Летом возле Черепа раскидывался цыганский табор цветастых сезонных кафе. Моржову нравилось заворачивать сюда по пути на работу. Это придавало начинающемуся дню оттенок респектабельной буржуазности. Да и вообще было приятно посидеть с чашкой кофе в одиночестве, на верхотуре, в прохладе, пока полотнища потолков ещё яркие, влажные после ночного дождя и не провисают, продавленные тяжестью полуденной жары, как оттянутые коленки на трико дачника.
В этом кафе за стойкой всегда стоял очень красивый юноша-таджик в тюбетейке и девчоночьем фартучке с кружевами. По-русски он почти не говорил и только виновато улыбался.
– Кофе есть? – спросил Моржов, доставая деньги.
В юношу был вмонтирован фотоэлемент, и без зрелища денег юноша не включался.
– С-сь… – тихо сказал юноша. Это означало «есть».
Он бросил в пластиковую чашечку ложку растворимого кофе и налил кипяток из электрического чайника.
– А сахар? – спросил Моржов.
Юноша улыбался и молчал. Моржов некоторое время смотрел на него поверх стойки, словно поверх хребта Алатау.
– Н-н-т сахар… – выдохнул юноша.
– Тогда сдачу, – упорствовал Моржов.
Но юноша уже выключился. С деньгами он работал только на вход. Моржов забрал свою чашку, отвернулся от улыбающегося манекена и ушёл за дальний столик.

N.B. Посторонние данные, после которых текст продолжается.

-- ==== Sys2Proof/Machine/Operands.lean ====
section
/-! DEFINITION. The operand forms. Operand words are used as they are (30_encoding.md R73); a context operand is tested as
60_exceptions.md R182, R183 and R186 say, before anything is written. -/

namespace Sys2Proof.Machine

/-- The context operand `c`: ERR_RECEIVER when it names no context (R182), else go on with what it holds. -/
def withContext (c : Nat) (s : State) (k : Context → Result) : Result :=
  match s.ctx? c with
  | none => raise .errReceiver s
  | some g => k g

/-- The context operand `c` where a generator is needed: ERR_RECEIVER, then ERR_UNSEEDED when it holds no generator
(R183), else go on with the generator. -/
def withGenerator (c : Nat) (s : State) (k : Context → Result) : Result :=
  withContext c s fun g => if g.valid then k g else raise .errUnseeded s

/-- The effective seed of a construction, and the state after the draw it may need (R111): a seed that is given and is not
0 is used as it is; a seed omitted or 0 is replaced by a draw. -/
def effectiveSeed (seed : Option Word) (s : State) : Word × State :=
  match seed with
  | some a => if a ≠ 0#64 then (a, s) else s.drawEntropy
  | none => s.drawEntropy

end Sys2Proof.Machine
end

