-- ==== Sys2Proof/Machine/New.lean ====
section
/-! DEFINITION. Construction, the NEW command (41_new_construction.md). -/

namespace Sys2Proof.Machine

/-- The generator a construction from the effective seed `n` makes: `s0` is the mixed seed, `s1` the raw seed (R110). -/
def seeded (n : Word) : Context := { s0 := mixWord n, s1 := n, valid := true }

/-- NEW gc [, seed] (R113). The index is tested before entropy is sampled. -/
def execNew (c : Nat) (seed : Option Word) (s : State) : Result :=
  withContext c s fun _ =>
    let drawn := effectiveSeed seed s
    .next ((drawn.2.setCtx c (seeded drawn.1)).respond (Response.plain .ok))

end Sys2Proof.Machine
end

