-- ==== Sys2Proof/Machine/Step.lean ====
section
/-! DEFINITION. One transition of the sequencer (10_state.md R36, 20_memory.md R52): in IDLE it takes a command and runs it,
in JUMPING and DRAWING it does one pass of the loop. -/

namespace Sys2Proof.Machine

/-- Run a command that was taken: an illegal header ends ERR_ILLEGAL (R78, R181), any other is decoded and executed. -/
def runCommand (c : Command) (s : State) : Host.Outcome State Fault Refusal :=
  match decode c with
  | .error _ => raise .errIllegal s
  | .ok i => exec i s

/-- One transition. In IDLE with no command presented the block waits (R200). -/
def step (s : State) : Host.Outcome State Fault Refusal :=
  match s.phase with
  | .jumping => jumpPass s
  | .drawing => drawPass s
  | .idle =>
    match s.takeCommand with
    | none => .next s
    | some taken => runCommand taken.1 taken.2

/-- `s` with the command of `nbits` bits `w` (every bit from `nbits` up 0) presented next, and the sequencer ready to take it
(log entry 8). -/
def State.withFetchWord (s : State) (nbits w : Nat) : State :=
  { s with phase := .idle, commands := Command.ofNat (w % 2 ^ nbits) :: s.commands }

end Sys2Proof.Machine
end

На площади, квакая сигнализацией, парковались легковушки, сновали люди, разгружались автобусы, похожие на медные самовары. С одной стороны площадь ограждала высокая и массивная аркада старого Гостиного двора. Торговля была самым прочным завоеванием человечества, и за полтора века ни один режим не смог приспособить Гостиный двор под какую-либо иную функцию. Моржов видел, как в пролётах арок тоненькие девочки-продавщицы развешивают по верёвкам, как бельё на просушку, плечики со спортивными и джинсовыми костюмами. С другой стороны площадь замыкало длинное и высокое здание городского магистрата – всё в пилястрах и гирляндах, всё в гипсовой бижутерии, словно ярмарка в День урожая. Дальняя половина площади была отдана летнему рынку: там громоздились тесные ряды палаток, будто шкафы в библиотеке, а между палатками осторожно перемещались полотняные фургоны «Газелей». Хлопали дверцы, бренчали поддоны, слышались гортанные кавказские голоса. На обочине суеты, заложив руки за спину, скульптурной группой стояли и смотрели на рынок три серых милиционера. Один из них чуть подёргивал ляжкой, отчего на бедре эрективно вздрагивала подвешенная дубинка.
Рынок расползся бы на всю площадь, но с ближней стороны его ограничивала линия развесистых фонарей, похожих на ветвистые канделябры, а с дальней стороны – бетонный забор вокруг огромной фигурной коробки Спасского собора. Подразумевалось, что сейчас собор реставрируется. В его пустых окнах и вправду изредка мелькали какие-то люди, но, скорее всего, это были бомжи, не имевшие к реставрации прямого отношения. Полая, дырявая громада собора вздымалась из-за бетонных плит, как тяжёлый и многоструйный кирпичный фонтан. В ракурсе от Черепа ступенчатая колокольня собора каскадом низвергалась на вздутый бок купола. В сквозных проёмах светового барабана краснело утреннее солнце, словно заключённое в собор, как канарейка в клетку. Мерцающая тень собора накрывала половину площади.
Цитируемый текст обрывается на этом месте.